Throughout the first twenty-something-or-so years of our lives, we recent post-grads have identified as a "student," or, at best, a "student of (insert focus of study here)." It was easy. From kindergarten until the end of our years in higher education, our identity was inextricably linked to our education and what it was we wanted to do with that education. We were never plagued with the ominous question of "so, what do you do?" because it was self-explanatory: we went to class, we learned, we were working towards a degree. The majority of our life was consumed by academics to that point. No pressure, no worry about what it is we were going to do with that accumulation of knowledge, simply that we were immersed in it, and far too inundated with schoolwork to really broach any silly questions of the practical implications of our degrees and what that meant about us.

But when the tassel inevitably moves to the other side of your mortarboard and your degree is hanging up on your wall in the same room you grew up in (and will now, again be living in), people are no longer satisfied with an answer filled with potentially lofty-goals or innocent dreams. The first thing they ask is: "what do you do" and, by golly, you better have a good answer.

We have abandoned the security blanket of answering with "I'm a student," and forced to identify ourselves in terms of our current job. While answering as a student may have allowed you to be associated with all sorts of grand aspirations, answering "what do you do" with your current entry-level job leaves much to be desired. Instead of being able to cling to the things I love to do and want to do when coupled with my academic path, I have to identify with the ugly reality that is: I work at an entry-level job, I don't get to do all of the things I love to do (nor pursue any of my interests) and I am more interesting than my job lets on. (I swear!) 

And yet, when someone asks me what I do, that's the starting point. The conversation builds upon what it is that I do and if first impressions are important, then what sort of impression am I making in the first five minutes of conversation by having to identify with a job I really can't identify with?
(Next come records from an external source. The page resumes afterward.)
-- ==== Sys2Proof/Certificates/Slice0/Obligations.lean ====
section
/-!
DEFINITION. The statements about the model: one rule or one family of rules each, over every state and every operand.
-/

open Sys2Proof Sys2Proof.Machine

/-! ## The queue, every command, every part -/

/-- A step takes the command at the front of the queue and runs it with the queue's rest; a block with no command waiting
idles (log entry 1). -/
def Obligations.StepRunsTheFrontCommand : Prop :=
  (∀ (c : Instr) (rest : List Instr) (s : State),
    step { s with pending := c :: rest } = exec c { s with pending := rest }) ∧
  ∀ s : State, s.pending = [] → step s = .next s

/-- Every command completes in every state, leaves the queue of waiting commands alone, and leaves alone every part of the
block that is not in its footprint. -/
def Obligations.EveryCommandKeepsWhatIsOutsideItsFootprint : Prop :=
  ∀ (c : Instr) (s : State), ∃ t, exec c s = .next t ∧ t.pending = s.pending ∧
    ∀ p : Part, p ∉ footprint c → p.kept s t

/-- From every state whose memories are in the canonical form, a step gives such a state. -/
def Obligations.StepKeepsTheMemoriesCanonical : Prop :=
  ∀ s t : State, Memory.wf s.mem → step s = .next t → Memory.wf t.mem

/-- From every state in which each ring keeps R284's identity (the five counters modulo 2^64 and the records in flight), a
step gives such a state: no command, whatever it writes, admits, drops, delivers, voids or flushes, breaks it (R279, R284,
R286, R287). -/
def Obligations.StepKeepsTheRingIdentity : Prop :=
  ∀ s t : State, (∀ n, ringConserved (ring s n)) → step s = .next t → ∀ n, ringConserved (ring t n)

/-! ## Talking to the registers -/

/-- A write that is neither 32 nor 64 bits wide, or not aligned to a 32-bit boundary, changes no register: it raises
ACCESS_WIDTH of source 0xD2 with the offset, the master and access type write (R37); one of 64 bits is two of 32 and raises
two, the lower address first (R38); in AON_ONLY it wakes the core domain besides (R506). The host's access of the range that
the PCIe endpoint serves itself is not the register bus's (R540). -/
def Obligations.MisalignedWriteOnlyRaisesAccessWidth : Prop :=
  ∀ (m : Master) (addr width v : Nat) (k : WriteAt) (s : State),
    let report (a : Nat) : Report :=
      { src := 0xD2, kind := 0x01, addr := a % 2 ^ 24, master := m.val, access := 2, forced := false,
        time := readT (atWrite s k), tflags := timeFlags s }
    s.nvsLoaded = true → addr < 2 ^ 26 → ¬ (m.val = 1 ∧ addr < 2 ^ 24 ∧ inMsix addr = true) →
    (pwrState s ≠ 1 → width ≠ 64 → (addr % 4 ≠ 0 ∨ width ≠ 32) → queueFull s 0xD2 = false →
      ∃ t, exec (.registerWrite m addr width v k) s = .next t ∧ t = enqueue (atWrite s k) (report addr)) ∧
    (pwrState s = 1 → width ≠ 64 → (addr % 4 ≠ 0 ∨ width ≠ 32) → queueFull s 0xD2 = false →
      ∃ t, exec (.registerWrite m addr width v k) s = .next t ∧ report addr ∈ mget (fun _ => []) t.fcol.queues 0xD2 ∧
        (aonAnswers (addr % 2 ^ 24 / 4 * 4) false = true → t = enqueue (atWrite s k) (report addr)) ∧
        (aonAnswers (addr % 2 ^ 24 / 4 * 4) false = false → s.pwr.power = 2 → s.pwr.mrst = false → s.pwr.phase ≠ 0 →
          t.coreAwake = true ∧ t.pwr.coreAt = s.time.aon)) ∧
    (pwrState s ≠ 1 → width = 64 → addr % 4 ≠ 0 → ¬ (m.val = 1 ∧ (addr + 4) % 2 ^ 26 < 2 ^ 24 ∧ inMsix ((addr + 4) % 2 ^ 26) = true) →
      (mget (fun _ => []) s.fcol.queues 0xD2).length < 3 →
      ∃ t, exec (.registerWrite m addr width v k) s = .next t ∧
        t = enqueue (enqueue (atWrite s k) (report addr)) (report ((addr + 4) % 2 ^ 26)))

/-- A 32-bit write, in any view, of a single-word register of the correction path, of a correction lane's counters, of the
block-wide ring registers or of the Lath window: RW bits take what the view makes of them, a 1 in a W1C bit clears it, every
other bit of it and every other register stay (R41). The registers that a void pass writes may change too (R59). -/
def Obligations.PlainRegisterTakesTheWrite : Prop :=
  ∀ (m : Master) (off view v : Nat) (k : WriteAt) (s : State) (i : RegInfo),
    BusOpen s → off % 4 = 0 → off < 2 ^ 24 → view < 4 → v < 2 ^ 32 →
    regInfo off = some i → (i.blk = .corr ∨ i.blk = .ringWide ∨ i.blk = .lath) → i.row.words = 1 → allRo i = false →
    ∃ t, exec (.registerWrite m (off + view * 2 ^ 24) 32 v k) s = .next t ∧
      rd t off = wd (clr (clr (rn s off) i.row.rw ||| (viewApply view (rn s off) v &&& i.row.rw)) (v &&& i.row.w1c)) ∧
      RegsKept s t [off, rSEAL 4, rSEAL 0x18] ∧ MemKept s t
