theorem Same.get_pending {M : Nat} {s t : State} (h : Same M s t) (e : M.testBit 0 = false) : t.pending = s.pending := by
  unfold Same at h
  have := congrArg State.pending h
  simpa [erase, e] using this.symm
theorem Same.get_free {M : Nat} {s t : State} (h : Same M s t) (e : M.testBit 1 = false) : t.free = s.free := by
  unfold Same at h
  have := congrArg State.free h
  simpa [erase, e] using this.symm
theorem Same.get_cyc {M : Nat} {s t : State} (h : Same M s t) (e : M.testBit 2 = false) : t.cyc = s.cyc := by
  unfold Same at h
  have := congrArg State.cyc h
  simpa [erase, e] using this.symm
theorem Same.get_order {M : Nat} {s t : State} (h : Same M s t) (e : M.testBit 3 = false) : t.order = s.order := by
  unfold Same at h
  have := congrArg State.order h
  simpa [erase, e] using this.symm
theorem Same.get_regs {M : Nat} {s t : State} (h : Same M s t) (e : M.testBit 4 = false) : t.regs = s.regs := by
  unfold Same at h
  have := congrArg State.regs h
  simpa [erase, e] using this.symm
theorem Same.get_shadow {M : Nat} {s t : State} (h : Same M s t) (e : M.testBit 5 = false) : t.shadow = s.shadow := by
  unfold Same at h
  have := congrArg State.shadow h
  simpa [erase, e] using this.symm
theorem Same.get_staging {M : Nat} {s t : State} (h : Same M s t) (e : M.testBit 6 = false) : t.staging = s.staging := by
  unfold Same at h
  have := congrArg State.staging h
  simpa [erase, e] using this.symm
theorem Same.get_posted {M : Nat} {s t : State} (h : Same M s t) (e : M.testBit 7 = false) : t.posted = s.posted := by
  unfold Same at h
  have := congrArg State.posted h
  simpa [erase, e] using this.symm
theorem Same.get_landed {M : Nat} {s t : State} (h : Same M s t) (e : M.testBit 8 = false) : t.landed = s.landed := by
  unfold Same at h
  have := congrArg State.landed h
  simpa [erase, e] using this.symm
theorem Same.get_cycle {M : Nat} {s t : State} (h : Same M s t) (e : M.testBit 9 = false) : t.cycle = s.cycle := by
  unfold Same at h
  have := congrArg State.cycle h
  simpa [erase, e] using this.symm
theorem Same.get_mem {M : Nat} {s t : State} (h : Same M s t) (e : M.testBit 10 = false) : t.mem = s.mem := by
  unfold Same at h
  have := congrArg State.mem h
  simpa [erase, e] using this.symm
theorem Same.get_time {M : Nat} {s t : State} (h : Same M s t) (e : M.testBit 11 = false) : t.time = s.time := by
  unfold Same at h
  have := congrArg State.time h
  simpa [erase, e] using this.symm
theorem Same.get_seal_ {M : Nat} {s t : State} (h : Same M s t) (e : M.testBit 12 = false) : t.seal_ = s.seal_ := by
  unfold Same at h
  have := congrArg State.seal_ h
  simpa [erase, e] using this.symm
theorem Same.get_fcol {M : Nat} {s t : State} (h : Same M s t) (e : M.testBit 13 = false) : t.fcol = s.fcol := by
  unfold Same at h
  have := congrArg State.fcol h
  simpa [erase, e] using this.symm
theorem Same.get_snap {M : Nat} {s t : State} (h : Same M s t) (e : M.testBit 14 = false) : t.snap = s.snap := by
  unfold Same at h
  have := congrArg State.snap h
  simpa [erase, e] using this.symm
theorem Same.get_scs {M : Nat} {s t : State} (h : Same M s t) (e : M.testBit 15 = false) : t.scs = s.scs := by
  unfold Same at h
  have := congrArg State.scs h
  simpa [erase, e] using this.symm
theorem Same.get_fods {M : Nat} {s t : State} (h : Same M s t) (e : M.testBit 16 = false) : t.fods = s.fods := by
  unfold Same at h
  have := congrArg State.fods h
  simpa [erase, e] using this.symm
theorem Same.get_refs {M : Nat} {s t : State} (h : Same M s t) (e : M.testBit 17 = false) : t.refs = s.refs := by
  unfold Same at h
  have := congrArg State.refs h
  simpa [erase, e] using this.symm
theorem Same.get_dps {M : Nat} {s t : State} (h : Same M s t) (e : M.testBit 18 = false) : t.dps = s.dps := by
  unfold Same at h
  have := congrArg State.dps h
  simpa [erase, e] using this.symm
theorem Same.get_scr {M : Nat} {s t : State} (h : Same M s t) (e : M.testBit 19 = false) : t.scr = s.scr := by
  unfold Same at h
  have := congrArg State.scr h
  simpa [erase, e] using this.symm
theorem Same.get_lanes {M : Nat} {s t : State} (h : Same M s t) (e : M.testBit 20 = false) : t.lanes = s.lanes := by
  unfold Same at h
  have := congrArg State.lanes h
  simpa [erase, e] using this.symm
theorem Same.get_ports {M : Nat} {s t : State} (h : Same M s t) (e : M.testBit 21 = false) : t.ports = s.ports := by
  unfold Same at h
  have := congrArg State.ports h
  simpa [erase, e] using this.symm
theorem Same.get_ingress {M : Nat} {s t : State} (h : Same M s t) (e : M.testBit 22 = false) : t.ingress = s.ingress := by
  unfold Same at h
  have := congrArg State.ingress h
  simpa [erase, e] using this.symm
theorem Same.get_gone {M : Nat} {s t : State} (h : Same M s t) (e : M.testBit 23 = false) : t.gone = s.gone := by
  unfold Same at h
  have := congrArg State.gone h
  simpa [erase, e] using this.symm
theorem Same.get_early {M : Nat} {s t : State} (h : Same M s t) (e : M.testBit 24 = false) : t.early = s.early := by
  unfold Same at h
  have := congrArg State.early h
  simpa [erase, e] using this.symm
theorem Same.get_owed {M : Nat} {s t : State} (h : Same M s t) (e : M.testBit 25 = false) : t.owed = s.owed := by
  unfold Same at h
  have := congrArg State.owed h
  simpa [erase, e] using this.symm
theorem Same.get_rings {M : Nat} {s t : State} (h : Same M s t) (e : M.testBit 26 = false) : t.rings = s.rings := by
  unfold Same at h
  have := congrArg State.rings h
  simpa [erase, e] using this.symm
theorem Same.get_corrPause {M : Nat} {s t : State} (h : Same M s t) (e : M.testBit 27 = false) : t.corrPause = s.corrPause := by
  unfold Same at h
  have := congrArg State.corrPause h
  simpa [erase, e] using this.symm
theorem Same.get_tdcFail {M : Nat} {s t : State} (h : Same M s t) (e : M.testBit 28 = false) : t.tdcFail = s.tdcFail := by
  unfold Same at h
  have := congrArg State.tdcFail h
  simpa [erase, e] using this.symm
theorem Same.get_groups {M : Nat} {s t : State} (h : Same M s t) (e : M.testBit 29 = false) : t.groups = s.groups := by
  unfold Same at h
  have := congrArg State.groups h
  simpa [erase, e] using this.symm
theorem Same.get_wits {M : Nat} {s t : State} (h : Same M s t) (e : M.testBit 30 = false) : t.wits = s.wits := by
  unfold Same at h
  have := congrArg State.wits h
  simpa [erase, e] using this.symm
theorem Same.get_coreAwake {M : Nat} {s t : State} (h : Same M s t) (e : M.testBit 31 = false) : t.coreAwake = s.coreAwake := by
  unfold Same at h
  have := congrArg State.coreAwake h
  simpa [erase, e] using this.symm
theorem Same.get_standby {M : Nat} {s t : State} (h : Same M s t) (e : M.testBit 32 = false) : t.standby = s.standby := by
  unfold Same at h
  have := congrArg State.standby h
  simpa [erase, e] using this.symm
theorem Same.get_mateReady {M : Nat} {s t : State} (h : Same M s t) (e : M.testBit 33 = false) : t.mateReady = s.mateReady := by
  unfold Same at h
  have := congrArg State.mateReady h
  simpa [erase, e] using this.symm
theorem Same.get_mate {M : Nat} {s t : State} (h : Same M s t) (e : M.testBit 34 = false) : t.mate = s.mate := by
  unfold Same at h
  have := congrArg State.mate h
  simpa [erase, e] using this.symm
theorem Same.get_nvs {M : Nat} {s t : State} (h : Same M s t) (e : M.testBit 35 = false) : t.nvs = s.nvs := by
  unfold Same at h
  have := congrArg State.nvs h
  simpa [erase, e] using this.symm
theorem Same.get_cal {M : Nat} {s t : State} (h : Same M s t) (e : M.testBit 36 = false) : t.cal = s.cal := by
  unfold Same at h
  have := congrArg State.cal h
  simpa [erase, e] using this.symm
theorem Same.get_cmd {M : Nat} {s t : State} (h : Same M s t) (e : M.testBit 37 = false) : t.cmd = s.cmd := by
  unfold Same at h
  have := congrArg State.cmd h
  simpa [erase, e] using this.symm
theorem Same.get_dmas {M : Nat} {s t : State} (h : Same M s t) (e : M.testBit 38 = false) : t.dmas = s.dmas := by
  unfold Same at h
  have := congrArg State.dmas h
  simpa [erase, e] using this.symm
theorem Same.get_dmaLast {M : Nat} {s t : State} (h : Same M s t) (e : M.testBit 39 = false) : t.dmaLast = s.dmaLast := by
  unfold Same at h
  have := congrArg State.dmaLast h
  simpa [erase, e] using this.symm
theorem Same.get_seqs {M : Nat} {s t : State} (h : Same M s t) (e : M.testBit 40 = false) : t.seqs = s.seqs := by
  unfold Same at h
  have := congrArg State.seqs h
  simpa [erase, e] using this.symm
theorem Same.get_pwr {M : Nat} {s t : State} (h : Same M s t) (e : M.testBit 41 = false) : t.pwr = s.pwr := by
  unfold Same at h
  have := congrArg State.pwr h
  simpa [erase, e] using this.symm
theorem Same.get_smb {M : Nat} {s t : State} (h : Same M s t) (e : M.testBit 42 = false) : t.smb = s.smb := by
  unfold Same at h
  have := congrArg State.smb h
  simpa [erase, e] using this.symm
theorem Same.get_pcieUp {M : Nat} {s t : State} (h : Same M s t) (e : M.testBit 43 = false) : t.pcieUp = s.pcieUp := by
  unfold Same at h
  have := congrArg State.pcieUp h
  simpa [erase, e] using this.symm
theorem Same.get_msix {M : Nat} {s t : State} (h : Same M s t) (e : M.testBit 44 = false) : t.msix = s.msix := by
  unfold Same at h
  have := congrArg State.msix h
  simpa [erase, e] using this.symm
theorem Same.get_pba {M : Nat} {s t : State} (h : Same M s t) (e : M.testBit 45 = false) : t.pba = s.pba := by
  unfold Same at h
  have := congrArg State.pba h
  simpa [erase, e] using this.symm
theorem Same.get_nvsLoaded {M : Nat} {s t : State} (h : Same M s t) (e : M.testBit 46 = false) : t.nvsLoaded = s.nvsLoaded := by
  unfold Same at h
  have := congrArg State.nvsLoaded h
  simpa [erase, e] using this.symm
theorem Same.get_out {M : Nat} {s t : State} (h : Same M s t) (e : M.testBit 47 = false) : t.out = s.out := by
  unfold Same at h
  have := congrArg State.out h
  simpa [erase, e] using this.symm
Such a simple question, and yet, I can never answer the same way twice. I immediately find myself trying to explain it in the simplest terms and then adding a precusory, "Oh, I know, it's boring" in an attempt to separate who I am from my job. I don't want my answer, or more specifically, my job (at this early point in my career), to equate to who I am, what I care about, and what I want to do with my life. For those who know me, it's obvious that there is far more to me than the office job and cubicle I frequent 40-hours a week. But I just cannot escape the question and the inevitable bridge it forms to who I am. I may spend five days a week in my cubicle, but who I am is not what I do, certainly not in my current position. I might be working towards a better job or career path that would be more cohesive with my personality and my values, but I'm just not there yet and it's sometimes defeating when that is one of the first questions that I'm asked in order to help a new acquaintance assemble my identity.

I recognize this is something that is going to happen regardless of whether or not I cause a fuss about the question, ignore it, or create some public service announcement about the emotionally damaging side effects of being asked this question a few years post-grad. What can I do about it? Not much. But in the mean time, I'm trying to make it a point to steer conversations more towards those aspirations and goals I have. I still got 'em, folks, despite being the jaded working girl that I am these days, and I am going to make them happen.